When I was young, you were the voice for all of us young men who were heeding what we thought was a call to engage the world not just evangelically but also politically, something we believed was a Christian duty for Americans blessed with such liberties, and . . . yada, yada, yada . . . well, I guess you know the drill. Hell, you practically invented it! Then life kinda just happened. You disappeared from my radar. And I noticed you again when I saw the joyous face of your young father as he lifted high one of his children on the cover of a book with your name on it. In the last few years, I’ve not only read “Crazy for God,” but also “Patience with God,” and, of course, “Sex, Mom & God,” as well as “Portofino,” “Zermatt,” and “Saving Grandma!” What’s more, I’ve purchased each and every one. So you can buy me a drink, if we ever do meet, for helping to put food on your table!
Here’s a story you might like.
When I was in the fifth grade and coming new to a school in the middle of the year, all the boys hustled me out to a corner of the playground at recess and demanded to know if I knew “where babies come from.” Intimidated and nervous, as I was, I silently gestured something I must have learned from somewhere but can’t remember where. Inserting my extended right index finger into the circled index finger and thumb on my left hand, I formed an universally-recognizable symbol for sexual intercourse. Instantly, the crowd of boys surrounding me burst into shouts of loud and sustained jubilation. I had never before, nor since, felt such acclaim and affirmation as I did that day!
Nonetheless, I was unsettled in my heart because I did not at that time believe what I had just then professed. Therefore, I decided to ask my Mom. I could have asked my father, I suppose, but I knew that the chances were good that had I asked my Dad, he’d have erupted in shock with a loud shout of, “What the Hell are you asking about that for!” So in the darkness of my bedroom that night after my mother had tucked me into bed, us having said our prayers and me having received on my forehead from her hand the sign of the cross, I asked, “Mom, what’s sex?” There followed a long, uncomfortable pause before my mother sufficiently recovered her composure and stated simply, “When a man and woman love each other . . . they get married . . . and they hold each other close . . . and they press their bodies together.” Young as I was, I could tell that if I asked for more detail than that, my mother might either die or at least faint right there in my room. So I said, “Thanks, Mom,” and left it at that. My mother quickly kissed me and hurried out of the room . . . but the feeling of relief that she left behind hung thick in the air above me until I fell asleep.

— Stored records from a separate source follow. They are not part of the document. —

-- ==== Sys2Proof/Laws/FramesPower.lean ====
section
/-! SUPPORT. The fields each operation of Machine/Power.lean can change, one frame per operation. -/

-- theorem after theorem, which bounds the memory of the compile
set_option Elab.async false

namespace Sys2Proof.Machine

theorem Block.eccLog_frame : ∀ (a0 : Block) (a1 : Nat) (a2 : Nat) (a3 : Nat), Block.Frame 33554432 a0 (Block.eccLog a0 a1 a2 a3) := by
  intro a0 a1 a2 a3
  unfold Block.eccLog
  dsimp only
  refine .step ?_ (.upd_power  _ _) rfl
  exact .refl _ _

theorem eccClear_frame : ∀ (a0 : Block), Block.Frame 33554432 a0 (eccClear a0) := by
  intro a0
  unfold eccClear
  dsimp only
  refine .step ?_ (.upd_power  _ _) rfl
  exact .refl _ _

theorem domainAckLow_frame : ∀ (a0 : Nat) (a1 : Block), Block.Frame 33554432 a1 (domainAckLow a0 a1) := by
  intro a0 a1
  unfold domainAckLow
  refine .ite ?_ ?_
  · refine .step ?_ (Block.modDom_frame _ _ _) rfl
    exact .refl _ _
  · exact .refl _ _

theorem Block.seqEcc_frame : ∀ (a0 : Block) (a1 : Nat), Block.Frame 65536 a0 (Block.seqEcc a0 a1) := by
  intro a0 a1
  unfold Block.seqEcc
  refine .ite ?_ ?_
  · exact .refl _ _
  · refine .step ?_ (Block.modSeq_frame _ _ _) rfl
    exact .refl _ _

theorem domWrite_frame : ∀ (a0 : Params) (a1 : Nat) (a2 : Nat) (a3 : Block), Block.Frame 33554432 a3 (domWrite a0 a1 a2 a3) := by
  intro a0 a1 a2 a3
  unfold domWrite
  refine .ite ?_ ?_
  · exact .refl _ _
  · refine .ite ?_ ?_
    · refine .step ?_ (Block.modDom_frame _ _ _) rfl
      exact .refl _ _
    · refine .ite ?_ ?_
      · refine .step ?_ (Block.modDom_frame _ _ _) rfl
        exact .refl _ _
      · refine .step ?_ (Block.modDom_frame _ _ _) rfl
        exact .refl _ _

theorem Block.compEcc_frame : ∀ (a0 : Block) (a1 : Nat) (a2 : Nat), Block.Frame 131072 a0 (Block.compEcc a0 a1 a2) := by
  intro a0 a1 a2
  unfold Block.compEcc
  refine .step ?_ (Block.modCq_frame _ _ _) rfl
  exact .refl _ _

theorem Block.locketEcc_frame : ∀ (a0 : Block) (a1 : Nat) (a2 : Nat) (a3 : Nat), Block.Frame 16785408 a0 (Block.locketEcc a0 a1 a2 a3) := by
  intro a0 a1 a2 a3
  unfold Block.locketEcc
  dsimp only
  refine .ite ?_ ?_
  · refine .step ?_ (Block.modBead_frame _ _ _) rfl
    exact .refl _ _
  · refine .step ?_ (.upd_lkt  _ _) rfl
    exact .refl _ _

theorem holdExpiry_frame : ∀ (a0 : Block), Block.Frame 42991616 a0 (holdExpiry a0) := by
  intro a0
  unfold holdExpiry
  dsimp only
  refine .ite ?_ ?_
  · refine .step ?_ (Block.raise_frame _ _) rfl
    refine .step ?_ (.upd_power  _ _) rfl
    exact .refl _ _
  · exact .refl _ _

theorem Block.beadLost_frame : ∀ (a0 : Block) (a1 : Nat), Block.Frame 57344 a0 (Block.beadLost a0 a1) := by
  intro a0 a1
  unfold Block.beadLost
  dsimp only
  refine .ite ?_ ?_
  · refine .step ?_ (Block.modBead_frame _ _ _) rfl
    exact .refl _ _
  · refine .step ?_ (.upd_chans_saffron  _ _ _) rfl
    exact .refl _ _

theorem Block.saffronFresh_frame : ∀ (a0 : Block) (a1 : Nat), Block.Frame 49152 a0 (Block.saffronFresh a0 a1) := by
  intro a0 a1
  unfold Block.saffronFresh
  dsimp only
  refine .ite ?_ ?_
  · refine .step ?_ (Block.loadChan_frame _ _) rfl
    refine .step ?_ (Block.modSaf_frame _ _ _) rfl
    exact .refl _ _
  · refine .step ?_ (.upd_chans  _ _) rfl
    refine .step ?_ (Block.modSaf_frame _ _ _) rfl
    exact .refl _ _

theorem Block.coreFresh_frame : ∀ (a0 : Params) (a1 : Block) (a2 : Nat), Block.Frame 17310208 a1 (Block.coreFresh a0 a1 a2) := by
  intro a0 a1 a2
  unfold Block.coreFresh
  dsimp only
  refine .ite ?_ ?_
  · refine .step ?_ (Block.modLane_frame _ _ _) rfl
    refine .step ?_ (Block.modPbead_frame _ _ _) rfl
    refine .step ?_ (.upd_lkt  _ _) rfl
    refine .step ?_ (Block.modBead_frame _ _ _) rfl
    exact .refl _ _
  · refine .step ?_ (Block.modPbead_frame _ _ _) rfl
    refine .step ?_ (.upd_lkt  _ _) rfl
    refine .step ?_ (Block.modBead_frame _ _ _) rfl
    exact .refl _ _

theorem eccCorrectable_frame : ∀ (a0 : Block), Block.Frame 42991616 a0 (eccCorrectable a0) := by
  intro a0
  unfold eccCorrectable
  dsimp only
  refine .ite ?_ ?_
  · refine .step ?_ (Block.raise_frame _ _) rfl
    refine .step ?_ (.upd_power  _ _) rfl
    exact .refl _ _
  · refine .step ?_ (.upd_power  _ _) rfl
    exact .refl _ _

theorem Block.wordEcc_frame : ∀ (a0 : Block) (a1 : Nat) (a2 : Nat) (a3 : Nat), Block.Frame 16384 a0 (Block.wordEcc a0 a1 a2 a3) := by
  intro a0 a1 a2 a3
  unfold Block.wordEcc
  refine .step ?_ (Block.modRx_frame _ _ _ _) rfl
  exact .refl _ _

theorem Block.domFresh_frame : ∀ (a0 : Params) (a1 : Block) (a2 : Nat), Block.Frame 28176896 a1 (Block.domFresh a0 a1 a2) := by
  intro a0 a1 a2
  unfold Block.domFresh
  dsimp only
  split
  · refine .step ?_ (.upd_fences  _ _) rfl
    exact .refl _ _
  · refine .step ?_ (.upd_seq  _ _) rfl
    exact .refl _ _
  · refine .step ?_ (.upd_experts  _ _) rfl
    exact .refl _ _
  · refine .step ?_ (.upd_trace  _ _) rfl
    exact .refl _ _
  · refine .step ?_ (.upd_link  _ _) rfl
    exact .refl _ _
  · refine .foldl ?_ _ ?_
    · intro b x
      refine .step ?_ (Block.modLane_frame _ _ _) rfl
      exact .refl _ _
    · exact .refl _ _
  · exact .refl _ _
  · exact .refl _ _
  · refine .ite ?_ ?_
    · refine .step ?_ (Block.coreFresh_frame _ _ _) rfl
      exact .refl _ _
    · refine .step ?_ (Block.saffronFresh_frame _ _) rfl
      exact .refl _ _

theorem domainAckHigh_frame : ∀ (a0 : Params) (a1 : Nat) (a2 : Block), Block.Frame 61731328 a2 (domainAckHigh a0 a1 a2) := by
  intro a0 a1 a2
  unfold domainAckHigh
  dsimp only
  refine .ite ?_ ?_
  · exact .refl _ _
  · refine .ite ?_ ?_
    · refine .step ?_ (Block.modDom_frame _ _ _) rfl
      refine .step ?_ (Block.domFresh_frame _ _ _) rfl
      exact .refl _ _
    · refine .ite ?_ ?_
      · refine .step ?_ (Block.flushPoisons_frame _) rfl
        refine .step ?_ (Block.modDom_frame _ _ _) rfl
        refine .step ?_ (Block.domFresh_frame _ _ _) rfl
        exact .refl _ _
      · refine .step ?_ (Block.modDom_frame _ _ _) rfl
        refine .step ?_ (Block.domFresh_frame _ _ _) rfl
        exact .refl _ _

theorem Block.thawBead_frame : ∀ (a0 : Params) (a1 : Block) (a2 : Nat), Block.Frame 524800 a1 (Block.thawBead a0 a1 a2) := by
  intro a0 a1 a2
  unfold Block.thawBead
  dsimp only
  refine .ite ?_ ?_
  · exact .refl _ _
  · refine .step ?_ (Block.modPbead_frame _ _ _) rfl
    refine .ite ?_ ?_
    · refine .step ?_ (Block.sendDown_frame _ _ _ _) rfl
      exact .refl _ _
    · exact .refl _ _

theorem Block.fenceEcc_frame : ∀ (a0 : Block) (a1 : Nat), Block.Frame 9705472 a0 (Block.fenceEcc a0 a1) := by
  intro a0 a1
  unfold Block.fenceEcc
  dsimp only
  refine .step ?_ (Block.traceFence_frame _ _ _ _) rfl
  refine .step ?_ (Block.modFence_frame _ _ _) rfl
  refine .foldl ?_ _ ?_
  · intro b x
    refine .step ?_ (Block.giveTurn_frame _ _ _ _) rfl
    exact .refl _ _
  · refine .foldl ?_ _ ?_
    · intro b x
      refine .step ?_ (Block.giveOutcome_frame _ _ _ _) rfl
      exact .refl _ _
    · refine .step ?_ (.upd_fences  _ _) rfl
      exact .refl _ _

theorem beadDomainReturn_frame : ∀ (a0 : Params) (a1 : Nat) (a2 : Block), Block.Frame 640 a2 (beadDomainReturn a0 a1 a2) := by
  intro a0 a1 a2
  unfold beadDomainReturn
  dsimp only
  refine .ite ?_ ?_
  · exact .refl _ _
  · refine .step ?_ (.upd_loader  _ _) rfl
    refine .foldl ?_ _ ?_
    · intro b x
      refine .step ?_ (Block.sendSection_frame _ _ _ _) rfl
      exact .refl _ _
    · exact .refl _ _

theorem Block.saffronEcc_frame : ∀ (a0 : Block) (a1 : Nat), Block.Frame 32768 a0 (Block.saffronEcc a0 a1) := by
  intro a0 a1
  unfold Block.saffronEcc
  refine .ite ?_ ?_
  · refine .step ?_ (Block.progFail_frame _ _ _ _ _) rfl
    exact .refl _ _
  · exact .refl _ _

theorem Block.startFreeze_frame : ∀ (a0 : Params) (a1 : Block), Block.Frame 43516416 a1 (Block.startFreeze a0 a1) := by
  intro a0 a1
  unfold Block.startFreeze
  dsimp only
  refine .foldl ?_ _ ?_
  · intro b x
    refine .step ?_ (Block.freezeBead_frame _ _ _) rfl
    exact .refl _ _
  · refine .step ?_ (Block.raise_frame _ _) rfl
    refine .step ?_ (.upd_power  _ _) rfl
    exact .refl _ _

theorem Block.lanesLost_frame : ∀ (a0 : Params) (a1 : Block), Block.Frame 9705988 a1 (Block.lanesLost a0 a1) := by
  intro a0 a1
  unfold Block.lanesLost
  dsimp only
  refine .foldl ?_ _ ?_
  · intro b x
    refine .step ?_ (Block.abandon_frame _ _ _ _ _) rfl
    exact .refl _ _
  · refine .foldl ?_ _ ?_
    · intro b x
      refine .step ?_ (Block.modLane_frame _ _ _) rfl
      exact .refl _ _
    · exact .refl _ _

theorem Block.edgeEcc_frame : ∀ (a0 : Params) (a1 : MemView) (a2 : Block) (a3 : Nat) (a4 : Nat), Block.Frame 9706052 a2 (Block.edgeEcc a0 a1 a2 a3 a4) := by
  intro a0 a1 a2 a3 a4
  unfold Block.edgeEcc
  dsimp only
  refine .ite ?_ ?_
  · exact .refl _ _
  · refine .ite ?_ ?_
    · refine .step ?_ (Block.abandon_frame _ _ _ _ _) rfl
      exact .refl _ _
    · refine .ite ?_ ?_
      · refine .step ?_ (Block.listErrors_frame _ _ _ _) rfl
        exact .refl _ _
      · refine .step ?_ (Block.abandon_frame _ _ _ _ _) rfl
        refine .step ?_ (Block.listErrors_frame _ _ _ _) rfl
        exact .refl _ _

theorem Block.winEcc_frame : ∀ (a0 : Block) (a1 : Nat) (a2 : Nat), Block.Frame 8192 a0 (Block.winEcc a0 a1 a2) := by
  intro a0 a1 a2
  unfold Block.winEcc
  dsimp only
  refine .ite ?_ ?_
  · exact .refl _ _
  · split
    · refine .step ?_ (Block.modWin_frame _ _ _ _) rfl
      exact .refl _ _
    · refine .step ?_ (Block.modWin_frame _ _ _ _) rfl
      exact .refl _ _
    · refine .step ?_ (Block.modTile_frame _ _ _ _) rfl
      refine .step ?_ (Block.modWin_frame _ _ _ _) rfl
      exact .refl _ _
    · refine .step ?_ (Block.winEnds_frame _ _ _ _ _) rfl
      exact .refl _ _

theorem Block.succEcc_frame : ∀ (a0 : Params) (a1 : Block) (a2 : Nat) (a3 : Nat), Block.Frame 9705988 a1 (Block.succEcc a0 a1 a2 a3) := by
  intro a0 a1 a2 a3
  unfold Block.succEcc
  dsimp only
  refine .ite ?_ ?_
  · refine .step ?_ (Block.abandon_frame _ _ _ _ _) rfl
    exact .refl _ _
  · exact .refl _ _

theorem Block.linkLost_frame : ∀ (a0 : Params) (a1 : Block), Block.Frame 9837060 a1 (Block.linkLost a0 a1) := by
  intro a0 a1
  unfold Block.linkLost
  dsimp only
  refine .step ?_ (.upd_link  _ _) rfl
  refine .foldl ?_ _ ?_
  · intro b x
    split
    · refine .ite ?_ ?_
      · refine .step ?_ (Block.abandon_frame _ _ _ _ _) rfl
        exact .refl _ _
      · exact .refl _ _
    · refine .step ?_ (Block.modCq_frame _ _ _) rfl
      exact .refl _ _
    · exact .refl _ _
  · exact .refl _ _

theorem supplyRise_frame : ∀ (a0 : Params) (a1 : Block), Block.Frame 43516416 a1 (supplyRise a0 a1) := by
  intro a0 a1
  unfold supplyRise
  dsimp only
  refine .ite ?_ ?_
  · exact .refl _ _
  · refine .ite ?_ ?_
    · refine .step ?_ (Block.startFreeze_frame _ _) rfl
      refine .step ?_ (.upd_power  _ _) rfl
      exact .refl _ _
    · refine .step ?_ (.upd_power  _ _) rfl
      exact .refl _ _

theorem Block.endFreeze_frame : ∀ (a0 : Params) (a1 : Block), Block.Frame 43516416 a1 (Block.endFreeze a0 a1) := by
  intro a0 a1
  unfold Block.endFreeze
  dsimp only
  refine .ite ?_ ?_
  · refine .step ?_ (Block.startFreeze_frame _ _) rfl
    refine .step ?_ (Block.raise_frame _ _) rfl
    refine .step ?_ (.upd_power  _ _) rfl
    refine .foldl ?_ _ ?_
    · intro b x
      refine .step ?_ (Block.thawBead_frame _ _ _) rfl
      exact .refl _ _
    · exact .refl _ _
  · refine .step ?_ (Block.raise_frame _ _) rfl
    refine .step ?_ (.upd_power  _ _) rfl
    refine .foldl ?_ _ ?_
    · intro b x
      refine .step ?_ (Block.thawBead_frame _ _ _) rfl
      exact .refl _ _
    · exact .refl _ _

theorem coldRelease_frame : ∀ (a0 : Params) (a1 : Block), Block.Frame 43516438 a1 (coldRelease a0 a1) := by
  intro a0 a1
  unfold coldRelease
  dsimp only
  refine .ite ?_ ?_
  · exact .refl _ _
  · refine .ite ?_ ?_
    · refine .step ?_ (Block.startFreeze_frame _ _) rfl
      refine .step ?_ (.upd_inReset_prefetch  _ _ _) rfl
      refine .step ?_ (Block.drawWords_frame _ _) rfl
      exact .refl _ _
    · refine .step ?_ (.upd_inReset_prefetch  _ _ _) rfl
      refine .step ?_ (Block.drawWords_frame _ _) rfl
      exact .refl _ _

theorem supplyFall_frame : ∀ (a0 : Params) (a1 : Block), Block.Frame 43516416 a1 (supplyFall a0 a1) := by
  intro a0 a1
  unfold supplyFall
  dsimp only
  refine .ite ?_ ?_
  · exact .refl _ _
  · refine .ite ?_ ?_
    · refine .ite ?_ ?_
      · refine .step ?_ (Block.endFreeze_frame _ _) rfl
        refine .step ?_ (.upd_power  _ _) rfl
        exact .refl _ _
      · refine .step ?_ (.upd_power  _ _) rfl
        exact .refl _ _
    · refine .step ?_ (.upd_power  _ _) rfl
      exact .refl _ _

theorem supplyFrozen_frame : ∀ (a0 : Params) (a1 : Block), Block.Frame 43516416 a1 (supplyFrozen a0 a1) := by
  intro a0 a1
  unfold supplyFrozen
  dsimp only
  refine .ite ?_ ?_
  · exact .refl _ _
  · split
    · refine .step ?_ (.upd_power  _ _) rfl
      exact .refl _ _
    · refine .step ?_ (Block.endFreeze_frame _ _) rfl
      exact .refl _ _
    · exact .refl _ _

theorem Block.nodeEcc_frame : ∀ (a0 : Params) (a1 : MemView) (a2 : Block) (a3 : Nat) (a4 : Nat), Block.Frame 11803204 a2 (Block.nodeEcc a0 a1 a2 a3 a4) := by
  intro a0 a1 a2 a3 a4
  unfold Block.nodeEcc
  dsimp only
  refine .ite ?_ ?_
  · exact .refl _ _
  · refine .step ?_ (Block.claspLeave_frame _ _ _ _ _ _ _) rfl
    refine .step ?_ (Block.modSub_frame _ _ _) rfl
    exact .refl _ _

theorem Block.cacheLost_frame : ∀ (a0 : Params) (a1 : MemView) (a2 : Block) (a3 : Nat), Block.Frame 11803204 a2 (Block.cacheLost a0 a1 a2 a3) := by
  intro a0 a1 a2 a3
  unfold Block.cacheLost
  dsimp only
  refine .foldl ?_ _ ?_
  · intro b x
    refine .step ?_ (Block.nodeEcc_frame _ _ _ _ _) rfl
    exact .refl _ _
  · refine .foldl ?_ _ ?_
    · intro b x
      refine .step ?_ (Block.edgeEcc_frame _ _ _ _ _) rfl
      exact .refl _ _
    · exact .refl _ _

theorem Block.eccOutcome_frame : ∀ (a0 : Params) (a1 : MemView) (a2 : Block) (a3 : Nat) (a4 : Nat) (a5 : EccHeld), Block.Frame 28834372 a2 (Block.eccOutcome a0 a1 a2 a3 a4 a5) := by
  intro a0 a1 a2 a3 a4 a5
  unfold Block.eccOutcome
  split
  · refine .step ?_ (Block.nodeEcc_frame _ _ _ _ _) rfl
    exact .refl _ _
  · refine .step ?_ (Block.edgeEcc_frame _ _ _ _ _) rfl
    exact .refl _ _
  · refine .step ?_ (Block.fenceEcc_frame _ _) rfl
    exact .refl _ _
  · refine .step ?_ (Block.seqEcc_frame _ _) rfl
    exact .refl _ _
  · refine .step ?_ (Block.compEcc_frame _ _ _) rfl
    exact .refl _ _
  · refine .step ?_ (Block.abandon_frame _ _ _ _ _) rfl
    exact .refl _ _
  · refine .step ?_ (Block.winEcc_frame _ _ _) rfl
    exact .refl _ _
  · refine .step ?_ (Block.winEcc_frame _ _ _) rfl
    exact .refl _ _
  · refine .step ?_ (Block.succEcc_frame _ _ _ _) rfl
    exact .refl _ _
  · refine .step ?_ (Block.wordEcc_frame _ _ _ _) rfl
    exact .refl _ _
  · refine .step ?_ (Block.saffronEcc_frame _ _) rfl
    exact .refl _ _
  · refine .step ?_ (Block.locketEcc_frame _ _ _ _) rfl
    exact .refl _ _
  · exact .refl _ _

That’s probably all the sex education a kid really needs, I guess. I never suffered at any rate. And as I look back over a life that’s nearing it’s closing chapters, I think that my Mom described things as well and as beautifully as it can be described. Her explanation doesn’t account for all the human variations on the theme, but it has the virtue of Biblical authority. And on that topic, I can’t say as how I agree with your take on the Bible, but that’s between you and God, and I think that He likes it when we wrestle with Him. Good luck!
PS: I later realized that the “first person who ever told me about Jesus” was my Mom. You and I have that in common too!